We require the input data is a data frame with a long format: each row is a rare variant (SNP) per sample. Specifically, the input data should contains 6 variables with name Sample.Name, Sample.Type, snpID, domainID, X1, X2. Where variables Sample.Name, snpID and domainID indicate the Sample ID, SNP ID, and domain ID, respectively; Variable Sample.Type indicates the case/control status of each sample; Variables X1 and X2 are covariates that could be considered in the analysis. The snp_dat below is a toy simulated data with 6 variables and 210,454 rows. The data contains 2,000 samples (1,000 cases and 1,000 controls). In total 16,281 SNPs reside in 2,000 domains are considered in snp_dat.
str(snp_dat)
#> 'data.frame': 54282 obs. of 6 variables:
#> $ snpID : num 1 1 1 1 1 1 2 2 2 2 ...
#> $ Sample.Type: chr "case" "case" "ctrl" "ctrl" ...
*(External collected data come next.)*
-- ==== Sys2Proof/Machine/Rings.lean ====
section
/-!
DEFINITION. StippleLink (08_stipple_link.md): ring heads and their frames, return frames and the directory,
enumeration, management transactions and ring breaks, and the commands of the chapter.
-/
namespace Sys2Proof.Machine

/-! Ring parameters. -/
/-- Whether the part has ring `r`. -/
def ringPresent (s : State) (r : Nat) : Bool := r < ringCount s.part
/-- RING_CFG of ring `r`. -/
def ringCfg (s : State) (r : Nat) : Word := parGet s 6 (0x100 + 16 * r)
/-- A string parameter of ring `r`. -/
def strPar (s : State) (r w : Nat) : Word := parGet s 6 (0x200 + 32 * r + w)
/-- The telemetry groups of a ring, G. -/
def ringGroups (s : State) (r : Nat) : Nat := (ringNodes s r + 31) / 32
/-- S of a down frame for `n` nodes. -/
def stateBytes (n : Nat) : Nat := 4 * ((n + 7) / 8)
/-- The ticks from a send to its earliest apply time: (N + S + 64) × 16 + 200 (R27, R266). -/
def frameLead (n : Nat) : Nat := (n + stateBytes n + 64) * 16 + 200
/-- The ring period T of the drive that uses the ring (R241). -/
def ringPeriod (s : State) (r : Nat) : Nat := match ringTimebase s r with
  | some t => tbLen s t
  | none => 0
/-- The directory index of a position. -/
def dirIndex (r p : Nat) : Nat := 256 * r + p
/-- The period number that a ring's events carry: PERIOD_COUNT of its timebase. -/
def ringPeriodNumber (s : State) (r : Nat) : Word := match ringTimebase s r with
  | some t => parGet s 5 (0x10B + 16 * t)
  | none => 0

/-- Whether the drive of the ring runs or stops (R266). -/
def ringDriveRuns (s : State) (r : Nat) : Bool := match ringDrive s r with
  | some d => driveRuns (s.drive d)
  | none => false

/-- The nibble of SS2 and of a trip on ring `r` (R292). -/
def ss2Nibble (s : State) (r : Nat) : Nat := if wbit (strPar s r 0) 29 then 2 else 1

/-- The nibble that Stop-out or a trip orders on ring `r`: the safe state of its drive first (R266, R292). -/
def safeNibble (s : State) (r : Nat) : Option Nat :=
  let rank := match ringDrive s r with
    | some d => ssRank (s.drive d).dst
    | none => 0
  if rank = 1 then some 0
  else if rank = 2 then some (ss2Nibble s r)
  else if rank = 3 then some 5
  else if actsOnRing s r ≠ [] then some (ss2Nibble s r)
  else none

/-- Whether the device is the one that sends down frames: single, or active and not handing over (R29, R417). -/
def headSends (s : State) : Bool := s.marg.role ≠ 2 && s.marg.ho ≠ .taking

/-- Whether the device is the sender of ring `r`: during a commanded hand-over the old active device sends until hd of the
ring's drive, and the new one from then on (R418). -/
def headOf (s : State) (r : Nat) : Bool :=
  match ringDrive s r with
  | some d => if (s.drive d).hd = none then headSends s else (s.drive d).dst = .run && s.marg.ho ≠ .taking
  | none => headSends s

/-- Whether the device is awake for the rings: in STANDBY, RUN and SAFE (R266). -/
def ringsAwake (s : State) : Bool :=
  (s.op = .standby || s.op = .run || s.op = .safe) && s.pwr.sleep = .awake

/-- Whether the ring head sends frames of ring `r` now: its own, or as the far end of a broken ring (R266, R270). Down frames stop
while TD2 is not locked (R42). -/
def ringSends (s : State) (r : Nat) : Bool :=
  ringPresent s r && ringsAwake s && s.tim.td2 && wbit (ringCfg s r) 31 && (s.ring r).st = .ready &&
    (headOf s r || (s.marg.role = 2 && (s.ring r).farAt ≠ none))

/-- The nearest tick at or after now at which TD1 and TD2 edges coincide (R251). -/
def sendTick (s : State) : Nat := (s.now + 7) / 8 * 8

/-- /I/, K28.5 (*StippleLink symbols*). -/
def symIdle : Nat := 0xBC
/-- /F/, K28.1 (*StippleLink symbols*). -/
def symFault : Nat := 0x3C

/-- What the port of ring `r` transmits while it sends no frame (R239, R266): /F/ while its receive lane is not up and while the ring
head is not active, /I/ otherwise; nothing without TD2 or on an absent ring. -/
def portSymbol (s : State) (r : Nat) : Option Nat :=
  if !ringPresent s r || !s.tim.td2 then none
  else if wbit (ringCfg s r) 31 && (s.ring r).lock then some symIdle
  else some symFault

/-! Frames on the line (R242 to R247). -/

/-- A number as `n` bytes, low byte first. -/
def leBytes (n v : Nat) : List Nat :=
  match n with
  | 0 => []
  | k + 1 => v % 256 :: leBytes k (v / 256)

/-- The number of a list of bytes, low byte first. -/
def leNat (l : List Nat) : Nat := match l with
  | [] => 0
  | b :: r => b + 256 * leNat r

/-- Two nibbles a byte, even positions low. -/
def nibbleBytes (l : List Nat) : List Nat := match l with
  | a :: b :: r => (a + 16 * b) :: nibbleBytes r
  | [a] => [a]
  | [] => []

/-- The nibbles of bytes, low nibble first. -/
def byteNibbles (l : List Nat) : List Nat := l.flatMap fun b => [b % 16, b / 16 % 16]

/-- FTYPE as a byte. -/
def ftypeCode (t : FType) : Nat := match t with
  | .normal => 1 | .repeated => 2 | .safe => 3 | .idle => 4 | .enum => 5

/-- Fine-edge entry 0 (R245): position, MSTATE, OFF and ON. -/
def fineEntry (m : Option (Nat × Nat × Nat × Nat)) : Nat := match m with
  | some (p, st, on, off) => p * 2 ^ 56 + st * 2 ^ 52 + (off % 2 ^ 24) * 2 ^ 24 + on % 2 ^ 24
  | none => 0

/-- S of a frame: 128 in an ENUM frame. -/
def frameStates (n : Nat) (f : DownFrame) : Nat := if f.ftype = .enum then 128 else stateBytes n

/-- A list cut or filled with zeros to `n` bytes. -/
def padBytes (n : Nat) (l : List Nat) : List Nat := (l ++ List.replicate n 0).take n

/-- The 16 bytes of the management slot (*Management request*). -/
def mgmtBytes (m : Option MgmtReq) : List Nat := match m with
  | some q => [q.op, q.tid] ++ leBytes 2 q.target ++ leBytes 2 q.reg ++ [0, 0] ++ leBytes 8 q.data.toNat
  | none => List.replicate 16 0

/-- Bytes 1 to 42 + S of a down frame (*Down frame*): its content without the management slot and the CRC. -/
def frameContent (n : Nat) (f : DownFrame) : List Nat :=
  [f.tlmKind * 64 + f.group] ++ leBytes 2 f.seq ++ [ftypeCode f.ftype, b2n f.mod.isSome, 0] ++ leBytes 4 f.send ++
    leBytes 8 f.apply ++ padBytes (frameStates n f) (if f.ftype = .enum then payloadBytes f.enumData else nibbleBytes f.states) ++
    leBytes 8 (fineEntry f.mod) ++ leBytes 16 0

/-- The bytes of a frame followed by their CRC-32 (R243). -/
def sealBytes (l : List Nat) : List Nat := l ++ leBytes 4 (crc32 l)

/-- The bytes of a down frame between /D/ and /E/: content, management slot and CRC. -/
def frameBytes (n : Nat) (f : DownFrame) : List Nat := sealBytes (frameContent n f ++ mgmtBytes f.mgmt)

/-- Bytes as words, zero-filled. -/
def bytesWords (l : List Nat) : List Word :=
  (List.range ((l.length + 3) / 4)).map fun i => wrd (leNat ((l.drop (4 * i)).take 4))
#> $ Sample.Name: int 58 695 1373 1504 1898 1938 110 199 292 326 ...
#> $ domainID : int 1 1 1 1 1 1 1 1 1 1 ...
#> $ X1 : num 0.38242 -0.46531 -0.23738 -0.0889 0.00982 ...
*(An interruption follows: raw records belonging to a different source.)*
-- ==== Sys2Proof/Machine/StopOut.lean ====
section
/-!
DEFINITION. Stop-out and Registration (12_stopout_registration.md): the commands and events of safe states, discharge
and recovery, the drive commands of 04_commands.md, Registration's evaluation, and the parameters of unit 0x09.
-/
namespace Sys2Proof.Machine

/-! Drive commands (R113, R114). -/

/-- The drive that a payload names. -/
def pwDrive (ws : List Word) : Nat := field (pw ws 0) 1 0

/-- Whether the masks of a MODE CONFIGURE word suit its architecture, are free and present, and the ring period of a
string drive is allowed (R2, R8, R113, R241). With ARCH = 0, which releases what the drive holds, the masks count for nothing: the spec
does not say whether a mask that is not 0 is refused (DESIGN CHOICE, log 78). -/
def configOk (s : State) (d : Nat) (w : Word) : Bool :=
  let pairs := field w 15 4
  let rings := field w 31 16
  let others := (below 4 fun o => o ≠ d && hasArch (s.drive o)).map fun o => (s.drive o).cfg
  let free := others.all fun c => field c 15 4 &&& pairs == 0 && field c 31 16 &&& rings == 0
  match field w 1 0 with
  | 0 => true
  | 1 => decide (pairs ≠ 0) && decide (rings = 0) && free
  | 2 => decide (rings ≠ 0) && decide (pairs = 0) && free && decide (rings < 2 ^ ringCount s.part) &&
      ringPeriodOk s (below 16 fun r => rings.testBit r) (tbLen s (field w 3 2))
  | _ => false

/-- The architecture that a MODE CONFIGURE word names. -/
def archOf (w : Word) : Arch := match field w 1 0 with
  | 1 => .direct
  | 2 => .string
  | _ => .none

/-- CONFIGURE takes effect: a released drive keeps nothing, and the pairs of a direct drive take its timebase (R112,
R113, R211). -/
def configureDrive (d : Nat) (w : Word) (s : State) : State :=
  let a := archOf w
  let old := drivePairs s d
  let s := if a = .none then s.updDrive d fun v => { arch := .none, lastFault := v.lastFault, holdTs := v.holdTs, holdCut := v.holdCut }
    else s.updDrive d fun v => { v with arch := a, cfg := w }
  let s := forEach (drivePairs s d) (fun p s => parSetField s 5 (0x200 + 16 * p) 25 24 (field w 3 2)) s
  forEach (old ++ drivePairs s d) (fun p s => settlePair s p) s

/-- Whether the Plate pair is split. -/
def plateSplit (s : State) : Bool := splitMode s.plate.mode

/-- Whether drive `d` has what Registration needs for RUN (R366). -/
def registrationReady (s : State) (d : Nat) : Bool :=
  let n := parField s 9 (0x200 + 32 * d) 20 16
  posSecondary s d ≠ 15 && seqEnabled s n &&
    [0, 1, 2].all fun q => (seqStored (s.sequ n)).any fun w => entReg w && decide (entDrive w = d) && decide (entQty w = q)

/-- Whether a state that R113, R366 and R480 name forbids MODE RUN of drive `d`. -/
def runForbidden (s : State) (d : Nat) : Bool :=
  let v := s.drive d
  v.arch = .none || v.dst = .run || ssRank v.dst ≠ 0 || !s.so.enable || plateSplit s || s.therm.thr.testBit 0 ||
    s.marg.role = 2 || !registrationReady s d ||
    (driveRings s d).any fun r => match (s.ring r).pass with
      | some p => p.startup
      | none => false

/-- RUN takes effect: the timebase is enabled, forces of its pairs end, and the drive modulates (R113, R211, R226). -/
def startDrive (d : Nat) (s : State) : State :=
  let t := driveTb (s.drive d)
  let s := if (s.tb t).running then s else startPeriod 5 t 0 (parOr s 5 (0x100 + 16 * t) 0x80000000)
  let s := forEach (drivePairs s d) (fun p s => s.updPair p fun q => { q with force := none, forceEnd := none }) s
  let s := setOp (enterRun d s) .run
  forEach (drivePairs s d) (fun p s => settlePair s p) s

/-- MODE (R113). -/
def bodyMode (ws : List Word) (s : State) : CmdRes :=
  let d := pwDrive ws
  let act := field (pw ws 0) 3 2
  let v := s.drive d
  checked s
    [((decide (act = 0) && decide (v.dst = .run)) || (decide (act = 1) && runForbidden s d) ||
        (decide (act = 2) && decide (v.dst ≠ .run)), stState),
     (hasBits (pw ws 0) 0xFFFFFFF0 || decide (act = 3) || (decide (act = 0) && (decide (ws.length ≠ 2) || !configOk s d (pw ws 1))) ||
        (decide (act ≠ 0) && decide (ws.length ≠ 1)), stBadParam),
     (decide (v.dst = .stopping), stStopping),
     (decide (act = 1) && driveTripLatched s d, stTripActive)]
    (.done stOk []
      (if act = 0 then configureDrive d (pw ws 1) s
       else if act = 1 then startDrive d s
       else startStop d s))

/-- TORQUE_SET (R114). -/
def bodyTorqueSet (ws : List Word) (s : State) : CmdRes :=
  let d := pwDrive ws
  checked s [(hasBits (pw ws 0) 0xFFFFFFFC || !fFinite (pw ws 1) || !hasArch (s.drive d), stBadParam)]
    (.done stOk [] (s.updDrive d fun v => { v with torque := pw ws 1 }))

/-! Safe states by command (R116, R119, R357, R360). -/

/-- The order of a command puts drive `d` into safe state `ss`, also a lower one: it is exempt from R358, and no event
causes it (R356, R357). -/
def orderDrive (d ss : Nat) (s : State) : State :=
  let v := s.drive d
  let s := if ssRank v.dst ≠ ss ∨ v.clearDue then safeEntry s d ss 0 else s
  let s := s.updDrive d fun v => { v with
    dst := ssOf ss, cause := 0, exempt := true, clearDue := false, stopDue := false, l4From := none }
  let s := stopRegTimer s d
  let s := forEach (drivePairs s d) (fun p s => settlePair s p) s
  forEach (driveRings s d) orderRing s

/-- The device enters SAFE by a command for drive `d` (R356): every other drive with an architecture enters SS1. -/
def commandSafe (d ss : Nat) (s : State) : State :=
  let s := orderDrive d ss s
  let s := forUpTo 4 (fun o s => if o = d then s else placeDrive o 1 0 false s) s
  settlePairs (setOp s .safe)

/-- Bit `d` of the DSCH pins. -/
def setDsch (s : State) (d : Nat) (v : Bool) : State := { s with so := { s.so with dsch := putBit s.so.dsch d v } }

/-- An active discharge of drive `d` begins at this tick (R293, R360). -/
def startDischarge (d : Nat) (s : State) : State :=
  let s := s.updDrive d fun v => { v with
    discharging := true, ts := s.now, lastV := none, bled := [], bleedTs := none,
    holdTs := if v.arch = .direct then some s.now else v.holdTs, holdCut := v.holdCut && v.arch ≠ .direct }
  let s := if isDirect (s.drive d) then setDsch s d true else s
  commandSafe d 3 s

/-- Whether a drive cannot discharge: a direct drive with DSCH_EN = 0 (R360). -/
def noDischarge (s : State) (d : Nat) : Bool := isDirect (s.drive d) && !wbit (parGet s 9 (0x18 + d)) 31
#> $ X2 : int 1 1 1 0 1 1 1 0 1 0 ...First, we set the tuning parameters as follows. Please refer to the paper for detailed tuning parameters selection procedure.
M <- 5 # leaf size
L <- 3 # layer number
alpha <- 0.05 # desired FDRSecond, we use Test_Leaf function to construct leaves and generate leaf P-values for the case-control study.
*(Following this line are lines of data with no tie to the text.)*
-- ==== Sys2Proof/Machine/Timing.lean ====
section
/-!
DEFINITION. Timing: clock supervision, holdover, the pace monitor, lock and steering, and the parameters of unit 0x02
(02_timing_fabric.md). The alignment of a pair is in Machine/Margin.lean.
-/
namespace Sys2Proof.Machine

/-- The state with unit 0x02 changed. -/
def updTim (s : State) (f : Timing → Timing) : State := { s with tim := f s.tim }

/-- XIN_OK: the last window count is within 760 to 840 and no STOP fault stands (*CLOCK_STATUS*). -/
def xinGood (count : Nat) : Bool := decide (760 ≤ count) && decide (count ≤ 840)

/-- The main PLL enters holdover and TIME_VALID is cleared (R41). -/
def enterHoldover (s : State) : State :=
  updTim s fun t => { t with
    timeValid := false, holdover := if t.holdover = .none ∧ t.td1 then .active else t.holdover }

/-- XIN_FAULT with its cause; in sleep it waits for TD1 (R41, DEDUCED, log 23). -/
def xinFault (cause : Nat) (s : State) : State :=
  if isAsleep s then updTim s fun t => { t with xinHeld := t.xinHeld ++ [cause] }
  else raise (enterHoldover s) 0x0201 0 [wrd cause, parGet s 2 6]

/-- XIN_WINDOW_END: a window of 1,024 TD0 cycles ends with its count of XIN cycles (R39). -/
def execXinWindowEnd (count : Nat) (s : State) : Host.Outcome State Fault Refusal :=
  .next (
    let s := parSet s 2 6 (wrd (count % 1024))
    let good := xinGood (count % 1024)
    let was := s.tim.freqFault
    let s := updTim s fun t => { t with xinOk := good && !t.stopFault }
    if good then updTim s fun t => { t with freqFault := false, xinArmed := t.xinArmed || t.xinOk }
    else if !s.tim.xinArmed then s
    else
      let s := parOr (updTim s fun t => { t with freqFault := true }) 2 5 0x4
      if was then s else xinFault 0 s)

/-- XIN_EDGE_TIMEOUT: no XIN edge in 32 TD0 cycles (R39). -/
def execXinEdgeTimeout (s : State) : Host.Outcome State Fault Refusal :=
  .next (
    let was := s.tim.stopFault
    let s := updTim s fun t => { t with xinOk := false, stopFault := true }
    if !s.tim.xinArmed then s
    else
      let s := parOr s 2 5 0x2
      if was then s else xinFault 1 s)

/-- XIN_EDGE_RESUME: the next XIN edge ends a STOP fault (R39). -/
def execXinEdgeResume (s : State) : Host.Outcome State Fault Refusal :=
  .next (
    let ok := !s.tim.freqFault && xinGood (parNat s 2 6)
    updTim s fun t => { t with stopFault := false, xinOk := ok, xinArmed := t.xinArmed || ok })

/-- Whether PLL `d` (1, 2 or 5) is locked. -/
def pllLockedNow (s : State) (d : Nat) : Bool := match d with
  | 1 => s.tim.td1 | 2 => s.tim.td2 | 5 => s.tim.td5 | _ => false

/-- Whether the part starts PLL `d` (02_timing_fabric.md, Timing domains). -/
def pllPresent (s : State) (d : Nat) : Bool :=
  d = 1 || (d = 2 && decide (0 < ringCount s.part)) || (d = 5 && hasLp s.part)

/-- PLL_UNLOCK of domain `d`: what stops with it, and the event (R40 to R42, R392). -/
def pllUnlock (d : Nat) (s : State) : State :=
  let s := parOr s 2 5 0x8
  let s := if d = 1 then updTim (enterHoldover s) fun t => { t with td1 := false }
    else if d = 2 then updTim s fun t => { t with td2 := false }
    else
      (let s := updTim s fun t => { t with td5 := false }
       if s.mem.lpOnline then { s with mem := { s.mem with lpHeld := true, lpHeldAt := s.now } } else s)
  raise s 0x0202 d []

/-- PLL_LOSS: a lock detector sees its PLL lose lock (R40). -/
def execPllLoss (dom : Nat) (s : State) : Host.Outcome State Fault Refusal :=
  .next (if pllLockedNow s dom then pllUnlock dom s else s)

/-- A supply fault: SUPPLY_FAULT of channel `ch`, 1 below or 2 above its window (R475). -/
def supplyFault (ch : Nat) (above : Bool) (s : State) : State := raise s 0x0F03 ch [wrd (if above then 2 else 1)]

/-- What waited in sleep for a capture tick is raised at the first one (DEDUCED, log 23). -/
def raiseHeld (s : State) : State :=
  let xs := s.tim.xinHeld
  let ps := s.tim.pllHeld
  let bad := s.pwr.supplyBad
  let s := { updTim s fun t => { t with xinHeld := [], pllHeld := [] } with pwr := { s.pwr with supplyBad := [] } }
  forEach bad (fun x s => supplyFault x.1 x.2 s) (forEach ps pllUnlock (forEach xs xinFault s))

/-- PLL_LOCK_TIMEOUT: a PLL started at wake has not locked within 1 ms: it counts as unlocked, TD1 in holdover from then on, which
gives the first tick. TD2 or TD5 waits for the first tick where TD1 has not locked either (R40, R41, log 23). -/
def execPllLockTimeout (dom : Nat) (s : State) : Host.Outcome State Fault Refusal :=
  .next (
    if !s.tim.starting.contains dom then s
    else
      let s := updTim s fun t => { t with starting := t.starting.filter fun d => d ≠ dom }
      if dom = 1 then
        (let s := { updTim s fun t => { t with holdover := .active, timeValid := false } with pwr := { s.pwr with lockTick := s.now } }
         raiseHeld (tripResample (wcEvalAll (pllUnlock 1 s))))
      else if isAsleep s then updTim s fun t => { t with pllHeld := t.pllHeld ++ [dom] }
      else pllUnlock dom s)

/-- Each timebase with EN = 1 starts a period at the first tick after lock, one that follows another which starts too at its
SYNC_PHASE (R212, R236). -/
def startTimebases (s : State) : State :=
  forUpTo 4 (fun t s =>
    let c := tbCfg s t
    let slave : Bool := wbit c 27 && wbit (tbCfg s (field c 29 28)) 31
    if wbit c 31 then startPeriod 5 t (if slave then field c 24 0 else 0) s else s) s

/-- PLL_LOCKED: a PLL started at wake locks. At the lock of TD1 global time advances by the TD0 count, and what waits for the first
tick happens: timebases, trips, faults held (R40, R46, R231, R236, R483). -/
def execPllLocked (dom td0 : Nat) (s : State) : Host.Outcome State Fault Refusal :=
  .next (
    if !s.tim.starting.contains dom then s
    else
      let s := updTim s fun t => { t with starting := t.starting.filter fun d => d ≠ dom }
      if dom = 2 then updTim s fun t => { t with td2 := true }
      else if dom = 5 then updTim s fun t => { t with td5 := true }
      else
        let now := s.now + td0 * 25 / 2
        let s := { s with
          now := now, pwr := { s.pwr with lockTick := now },
          tim := { s.tim with td1 := true, timeValid := s.tim.xinOk, skip := some (s.now, now) } }
        let s := parOr s 2 2 0x80
        raiseHeld (tripResample (wcEvalAll (startTimebases s))))

/-- HOLDOVER_END: holdover can no longer hold the frequency; the outputs stay safe until a reset (R41). -/
def execHoldoverEnd (s : State) : Host.Outcome State Fault Refusal :=
  .next (if s.tim.holdover = .active then settlePairs (updTim s fun t => { t with holdover := .ended }) else s)

/-- The chain with the lowest pace, the first of several, with its pace (R52). -/
def lowestPace (l : List Nat) : Nat × Nat :=
  (List.range l.length).foldl (fun a k => if l.getD k 0 < a.2 then (k, l.getD k 0) else a) (0, l.headD 0)

/-- The address in region TRIMS at which the trim of chain `k` stands: the spec gives no place in the region, and each chain has a word
of its own behind those of Burnish (DESIGN CHOICE, log 76). -/
def chainCell (k : Nat) : Nat := 0x10300B40 + 8 * k

/-- The pace of chain `k` that completed `laps` laps, UQ4.12: its laps over its trim, 0 for a trim of 0 or one with a bite mark (R55);
rounded down and held at the top of the format (DESIGN CHOICE, log 76). -/
def chainPace (s : State) (k laps : Nat) : Nat :=
  let trim := (Config.chainTrim k).toNat
  if trim = 0 ∨ readMark s (chainCell k) = .bite then 0 else min 0xFFFF (laps * 4096 / trim)

/-- PACE_MEASUREMENT: the four chains report their laps; a pace below the guaranteed one of the band raises PACE_LOW once per lapse. The
monitor runs wherever TD1 gives ticks, in holdover too (R52 to R55). -/
def execPaceMeasurement (p0 p1 p2 p3 : Nat) (s : State) : Host.Outcome State Fault Refusal :=
  .next (
    if (!s.tim.td1 && s.tim.holdover = .none) || isAsleep s then s
    else
      let s := readCells ((List.range 4).map chainCell) s
      let x := lowestPace [chainPace s 0 p0, chainPace s 1 p1, chainPace s 2 p2, chainPace s 3 p3]
      let low := decide (x.2 < paceGuar s)
      let was := s.tim.paceLow
      let s := updTim s fun t => { t with paceNow := x.2, paceMin := min t.paceMin x.2, paceLow := low }
      let s := if low then parCount s 2 9 1 else s
      if low && !was then raise s 0x0203 x.1 [wrd x.2, wrd (paceGuar s)] else s)

/-- PHASE_STEER: a follower moves the edges of its ticks by 1/16 tick, at most once per microsecond. Its count goes on by one at each
edge, so that only its rate against the master's changes (R45, R48, R50). -/
def execPhaseSteer (fwd : Bool) (s : State) : Host.Outcome State Fault Refusal :=
  .next (
    let early := s.tim.steered.any fun t => inSlide s.now t usTicks
    if s.tim.master || !s.tim.td1 || isAsleep s || early then s
    else
      let d : Int := if fwd then 1 else -1
      updTim s fun t => { t with
        phase16 := (((t.phase16 : Int) + d) % 16).toNat, slew16 := if t.slew16 = 0 then 0 else t.slew16 - d, steered := some s.now })

/-- TIME_STATUS. -/
def timeStatus (s : State) : Word :=
  (parGet s 2 2 &&& 0xC0) ||| wrd (b2n (s.tim.aligned && !s.tim.master) * 2 ^ 5 + b2n s.tim.master * 2 ^ 4 + b2n s.tim.timeValid)

/-- CLOCK_STATUS. -/
def clockStatus (s : State) : Word :=
  (parGet s 2 5 &&& 0xE) ||| wrd (b2n s.tim.td4 * 2 ^ 11 + b2n s.tim.td3 * 2 ^ 10 + b2n s.tim.td5 * 2 ^ 9 +
    b2n s.tim.td2 * 2 ^ 8 + b2n s.tim.td1 * 2 ^ 7 + b2n s.tim.xinOk)

/-- The value of a parameter of unit 0x02. -/
def read02 (s : State) (i : Nat) : Word :=
  if i = 0 then wrd s.now
  else if i = 2 then timeStatus s
  else if i = 3 then wrd (s.tim.paceMin * 2 ^ 16 + s.tim.paceNow)
  else if i = 4 then wrd (s.therm.band * 2 ^ 16 + paceGuar s)
  else if i = 5 then clockStatus s
  else if i = 7 ∧ s.tim.master then 0
  else if i = 8 ∧ s.tim.master then 0
  else parGet s 2 i

/-- A read of TIME_LO captures both halves (R47). -/
def captureTime (s : State) : State := parSet s 2 1 (wrd (s.now / 2 ^ 32))

end Sys2Proof.Machine
end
# Model consider covariates effect:
t1 <- Sys.time()
p_leaf <- Test_Leaf(snp_dat=snp_dat,thresh_val=M)
t2 <- Sys.time()
t2-t1
#> Time difference of 1.350046 secsIn the output data frames p_leaf, each row links to a rare variant (SNPs), and the number of rows equals the number of rare variants (SNPs) we considered (SNPs that link to a leaf with p-value=1 are excluded for maintaining the algorithm stability). The data frame includes 5 variables. In the data frame, variable L1 is leaf ID; variable pvals is the leaf level p values; variable Test indicates the name of the statistical test to generate the leaf level p values (FET or score).
str(p_leaf)
#> Classes 'data.table' and 'data.frame': 4214 obs. of 5 variables:
#> $ L1 : int 1 2 3 3 4 5 5 6 7 8 ...
#> $ pvals : num 0.453 0.887 0.548 0.548 0.895 ...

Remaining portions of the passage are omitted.